## Work task
Write out, word for word, every line in the data below from the one containing "let acc := (List.range" to the one containing "RETURNED, R398. -/", both of them included.

Data extracted from a collection:
/-- A reduced shard reaches this rank and is written. -/
def deliverShard (w : World) (r : CollRun) (j : Nat) (data : List Byte) (bad : Bool) (reason : Nat) : CollRun × World :=
  if r.written.elem j then (r, w)
  else
    let w1 := w.collPut r (kDst r.cmd + (if r.op = 2 then 0 else (r.place j).1)) data bad
    let nonfinite := r.fmt == Fmt.g8e && (List.range (r.elems j / 16)).any (fun i => ((data[Fmt.g8e.scaleAt (16 * i)]?).getD 0) == 0xFF#8)
    let r1 := { r.met bad reason with written := setInsert j r.written, nonfinite := r.nonfinite || nonfinite, completeTick := w.now }
    (w1.flagZero r1).closeShards r1

/-- The sum of shard j is complete at this rank: it is written in its format and goes where the operation says. -/
def finalShard (w : World) (r : CollRun) (j : Nat) (acc : List F32) : CollRun × World :=
  let data := rneRow r.fmt acc
  let bad := r.tainted.elem j
  let r1 := { r with sent := setInsert j r.sent }
  if r.op = 1 then
    let (r2, w1) := w.deliverShard r1 j data bad 0x0010
    (r2, w1.each (r2.nexts r2.rank false) (fun w k => w.sendColl r2 k 1 j data bad))
  else if r.owner j = r.rank then w.deliverShard r1 j data bad 0x0010
  else (r1, w.sendColl r1 (r.owner j) 1 j data bad)

/-- Running values go on to the next rank. -/
def passOn (w : World) (r : CollRun) (j next : Nat) (acc : List F32) : CollRun × World :=
  ({ r with sent := setInsert j r.sent }, w.sendColl r next 2 j (rneRow (runFmt r.fmt) acc) (r.tainted.elem j))

/-- Shard j under PASS or RING: when the running values are here and this rank's contribution is settled. -/
def passStep (w : World) (r : CollRun) (j : Nat) : CollRun × World :=
  let path := r.path j
  let p := (path.findIdx? (fun k => k == r.rank)).getD 0
  let input := if p = 0 then some (r.zeros j) else r.running.get? (j * 65536 + path.getD (p - 1) 0)
  match input with
  | none => (r, w)
  | some acc =>
    if !r.usable && !r.passes then (r, w)
    else
      let out := if r.usable then r.plus acc (r.mineOf j) else acc
      if p + 1 = r.n then w.finalShard r j out else w.passOn r j (path.getD (p + 1) 0) out

/-- Shard j in tree order: when every child's values are here; the lower rank's value comes first. -/
def treeStep (w : World) (r : CollRun) (j : Nat) : CollRun × World :=
  let cs := CollRun.children r.n r.rank
  let have' := cs.filterMap (fun k => r.running.get? (j * 65536 + k))
  if have'.length ≠ cs.length ∨ (!r.usable && !r.passes) then (r, w)
  else
    let start := if r.usable then (r.mineOf j).map (fun v => v.f32) else r.zeros j
    let out := have'.foldl (fun acc l => r.plus acc (l.map valF32)) start
    if r.rank = 0 then w.finalShard r j out else w.passOn r j (CollRun.parent r.rank) out

/-- Shard j under GATHER: a contributor sends its part to the owner; the owner adds once every rank is settled, in
ascending rank, keeping the running values in its staging buffer (R379). -/
def gatherStep (w : World) (r : CollRun) (j : Nat) : CollRun × World :=
  let o := r.owner j
  if o ≠ r.rank then
    if r.usable then ({ r with sent := setInsert j r.sent }, w.sendColl r o 1 j ((r.src.drop (r.place j).1).take (r.place j).2) false)
    else if r.passes then ({ r with sent := setInsert j r.sent }, w)
    else (r, w)
  else if !(r.usable || r.passes) || !((List.range r.n).all (fun k => k == r.rank || r.fates.has k)) then (r, w)
  else
    let acc := (List.range r.n).foldl (fun acc k =>
      if k = r.rank then (if r.usable then r.plus acc (r.mineOf j) else acc)
      else match r.fates.get? k with
        | some f => if f.1 < 2 then r.plus acc (r.values j (r.data.getD k [])) else acc
        | none => acc) (r.zeros j)
    (w.putVirt r.husk (collMaster r) 2 (kStage r.cmd) (rneRow .f32 acc)).finalShard r j acc
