-- ==== Sys2Proof/Machine/Ledger.lean ====
section
/-! DEFINITION. The ledgers (R395 to R406): the identities that the device checks, and snapshots. The ledgers' counters
themselves change with their quantities, where those are modelled. -/
namespace Sys2Proof.Machine

/-- Numbers of 64 bits are equal. -/
def same64 (a b : Nat) : Bool := a % 2 ^ 64 == b % 2 ^ 64

/-- The sum of a list. -/
def sumOf (l : List Nat) : Nat := l.foldl (· + ·) 0

/-- Indexes of every ledger, R399. -/
def ledgerIndexes : List Nat :=
  (List.range 24).map (fun k => 0x7810 + k) ++ [0x7830, 0x7831, 0x7840, 0x7841, 0x7850]
    ++ (List.range 16).map (fun h => 0x7860 + h) ++ (List.range 16).map (fun h => 0x7870 + h) ++ [0x7880]

namespace World

/-- Counter j (subindex j + 1) of a ledger. -/
def ledger (w : World) (index j : Nat) : Nat := w.rd (if 0x7810 ≤ index ∧ index < 0x7828 then oLedgerLink (index - 0x7810) j else ⟨index * 256 + 1 + j, 0⟩)

/-- ISSUED = HELD + RETURNED, R398. -/
def ledgerSums (w : World) (x : Nat) : Bool := same64 (w.ledger x 0) (w.ledger x 1 + w.ledger x 2)

/-- Transmit credits of link k, R399. -/
def linkLedgerOk (w : World) (k : Nat) : Bool :=
  let x := 0x7810 + k
  w.ledgerSums x && same64 (w.ledger x 1) (w.ledger x 3 + w.ledger x 4) && same64 (w.ledger x 2) (w.ledger x 5 + w.ledger x 6)
    && w.ledger x 6 == w.rd (oLinkCreditsReclaimed k) && w.ledger x 1 == (if (w.link k).up then 1024 else 0)
    && w.ledger x 7 + w.ledger x 8 == 1024

/-- On-chip credits of die d. -/
def chipLedgerOk (w : World) (d : Nat) : Bool :=
  let x := 0x7830 + d
  w.ledgerSums x && w.ledger x 3 == w.ledger x 4 + w.ledger x 1

/-- Pods and references. -/
def podLedgerOk (w : World) : Bool :=
  w.ledgerSums 0x7840 && w.ledger 0x7840 1 == sumOf (allHusks.map (fun h => w.rd (oHuskPodsHeld h)))
    && w.ledger 0x7840 3 == w.rd oPodRegionPods && w.ledger 0x7840 4 == w.rd oPodsFree
    && w.ledger 0x7840 3 == w.ledger 0x7840 4 + w.ledger 0x7840 1
def refLedgerOk (w : World) : Bool :=
  w.ledgerSums 0x7841 && w.ledger 0x7841 1 == sumOf (allHusks.map (fun h => w.rd (oHuskPodRefs h)))

/-- Tenant tokens, with R252 for every slot. -/
def tokenLedgerOk (w : World) : Bool :=
  w.ledgerSums 0x7850 && same64 (w.ledger 0x7850 1) (w.ledger 0x7850 3 + w.ledger 0x7850 4)
    && same64 (w.ledger 0x7850 2) (w.ledger 0x7850 5 + w.ledger 0x7850 6)
    && (List.range tenantSlots).all (fun i =>
      let t := w.tenant i
      same64 t.issued (t.available + t.held + t.charged + t.expired))

/-- Pool bytes of husk h. -/
def poolLedgerOk (w : World) (h : Nat) : Bool :=
  let x := 0x7860 + h
  w.ledgerSums x && w.ledger x 1 == w.rd (oHuskPoolBytesResident h) + w.rd (oHuskPoolBytesLoading h)
    && w.ledger x 3 == w.rd (oHuskPoolBytes h) && w.ledger x 3 == w.rd (oHuskPoolBytesFree h) + w.ledger x 1

/-- Contributions of husk h. -/
def contribLedgerOk (w : World) (h : Nat) : Bool :=
  let x := 0x7870 + h
  w.ledgerSums x && same64 (w.ledger x 2) (w.ledger x 3 + w.ledger x 4 + w.ledger x 5)
    && w.ledger x 3 == w.rd (oHuskContribUsed h) && w.ledger x 4 == w.rd (oHuskContribDeferred h)
    && w.ledger x 5 == w.rd (oHuskContribDropped h) && w.ledger x 6 == w.rd (oHuskContribCarried h)
    && decide (w.ledger x 6 ≤ w.ledger x 3)

/-- Module energy. -/
def energyLedgerOk (w : World) : Bool :=
  w.ledgerSums 0x7880
    && same64 (w.ledger 0x7880 2) (sumOf (allHusks.map (fun h => w.rd (oEnergyHusk h))) + w.rd oEnergyUnattributed)

/-- Do the identities of a ledger hold, R398 and R399? -/
def ledgerOk (w : World) (x : Nat) : Bool :=
  if x < 0x7828 then w.linkLedgerOk (x - 0x7810)
  else if x < 0x7840 then w.chipLedgerOk (x - 0x7830)
  else if x = 0x7840 then w.podLedgerOk
  else if x = 0x7841 then w.refLedgerOk
  else if x = 0x7850 then w.tokenLedgerOk
  else if x < 0x7870 then w.poolLedgerOk (x - 0x7860)
  else if x < 0x7880 then w.contribLedgerOk (x - 0x7870)
  else w.energyLedgerOk

/-- Every identity evaluated, R402. -/
def ledgerCheck (w : World) : World :=
  w.each (ledgerIndexes.filter (fun x => !w.ledgerOk x)) (fun w x =>
    let w1 := w.inc oLedgerViolations 1
    let w2 := if w1.rd oLedgerFirstBroken = 0 then w1.wr oLedgerFirstBroken x else w1
    w2.containedUnit 0x000 0 0x60 0x0801 x)

/-- A snapshot is requested, R404: taken at the end of the next tick, unless a warm or cold reset takes this tick too. -/
def snapshotRequest (w : World) : Nat × World :=
  let reset := match w.dev.resets.seqs.get? 16 with
    | some r => r.start == w.now && (r.scope == 2 || r.scope == 3)
    | none => false
  if reset then (0, w) else (0, { w with dev := { w.dev with snapshot := some (w.now + 1) } })

/-- The snapshot is taken, R398 and R404. -/
def snapshotTaken (w : World) : World :=
  match w.dev.snapshot with
  | none => w
  | some t =>
    if w.now < t then w
    else
      let w1 := w.each ledgerIndexes (fun w x => w.each (List.range 9) (fun w j => w.wr ⟨x * 256 + 0x81 + j, 0⟩ (w.ledger x j)))
      { w1 with dev := { w1.dev with snapshot := none } }.wr oLedgerSnapshotTick w.now

/-- LedgerFirstBroken is cleared by writing its own value, R403. -/
def firstBrokenClear (w : World) (v : Nat) : Nat × World := if v = w.rd oLedgerFirstBroken then (0, w.wr oLedgerFirstBroken 0) else (0, w)

/-- The initial state of every ledger, R397. -/
def ledgerInit (w : World) : World :=
  let gone (k : Nat) : Bool := ledgerIndexes.elem (k / 256) || k / 256 == 0x7881 || k == oLedgerViolations.key || k == oLedgerFirstBroken.key
    || k == oLedgerSnapshotTick.key
  { w with dev := { w.dev with od := w.dev.od.delIf (fun k _ => gone k), snapshot := none } }.wr oLedgerBaseTick w.now

end World

/-- LEDGER_CHECK, R402. -/
def execLedgerCheck (s : State) : Host.Outcome State Fault Refusal := s.done (fun w => w.ledgerCheck)
/-- LEDGER_SNAPSHOT, R404. -/
def execLedgerSnapshot (p : Path) (v : Word) (s : State) : Host.Outcome State Fault Refusal :=
  s.done (fun w => w.odCommand p 0x7800 1 v true (World.onOne World.snapshotRequest))
/-- LEDGER_SNAPSHOT_TAKEN, R404. -/
def execLedgerSnapshotTaken (s : State) : Host.Outcome State Fault Refusal := s.done (fun w => w.snapshotTaken)
/-- LEDGER_FIRST_BROKEN_CLEAR, R403. -/
def execLedgerFirstBrokenClear (p : Path) (v : Word) (s : State) : Host.Outcome State Fault Refusal :=
  s.done (fun w => w.odCommand p 0x7800 5 v true World.firstBrokenClear)

end Sys2Proof.Machine
end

## Solution
    let acc := (List.range r.n).foldl (fun acc k =>
      if k = r.rank then (if r.usable then r.plus acc (r.mineOf j) else acc)
      else match r.fates.get? k with
        | some f => if f.1 < 2 then r.plus acc (r.values j (r.data.getD k [])) else acc
        | none => acc) (r.zeros j)
    (w.putVirt r.husk (collMaster r) 2 (kStage r.cmd) (rneRow .f32 acc)).finalShard r j acc
-- ==== Sys2Proof/Machine/Ledger.lean ====
section
/-! DEFINITION. The ledgers (R395 to R406): the identities that the device checks, and snapshots. The ledgers' counters
themselves change with their quantities, where those are modelled. -/
namespace Sys2Proof.Machine

/-- Numbers of 64 bits are equal. -/
def same64 (a b : Nat) : Bool := a % 2 ^ 64 == b % 2 ^ 64

/-- The sum of a list. -/
def sumOf (l : List Nat) : Nat := l.foldl (· + ·) 0

/-- Indexes of every ledger, R399. -/
def ledgerIndexes : List Nat :=
  (List.range 24).map (fun k => 0x7810 + k) ++ [0x7830, 0x7831, 0x7840, 0x7841, 0x7850]
    ++ (List.range 16).map (fun h => 0x7860 + h) ++ (List.range 16).map (fun h => 0x7870 + h) ++ [0x7880]

namespace World

/-- Counter j (subindex j + 1) of a ledger. -/
def ledger (w : World) (index j : Nat) : Nat := w.rd (if 0x7810 ≤ index ∧ index < 0x7828 then oLedgerLink (index - 0x7810) j else ⟨index * 256 + 1 + j, 0⟩)

/-- ISSUED = HELD + RETURNED, R398. -/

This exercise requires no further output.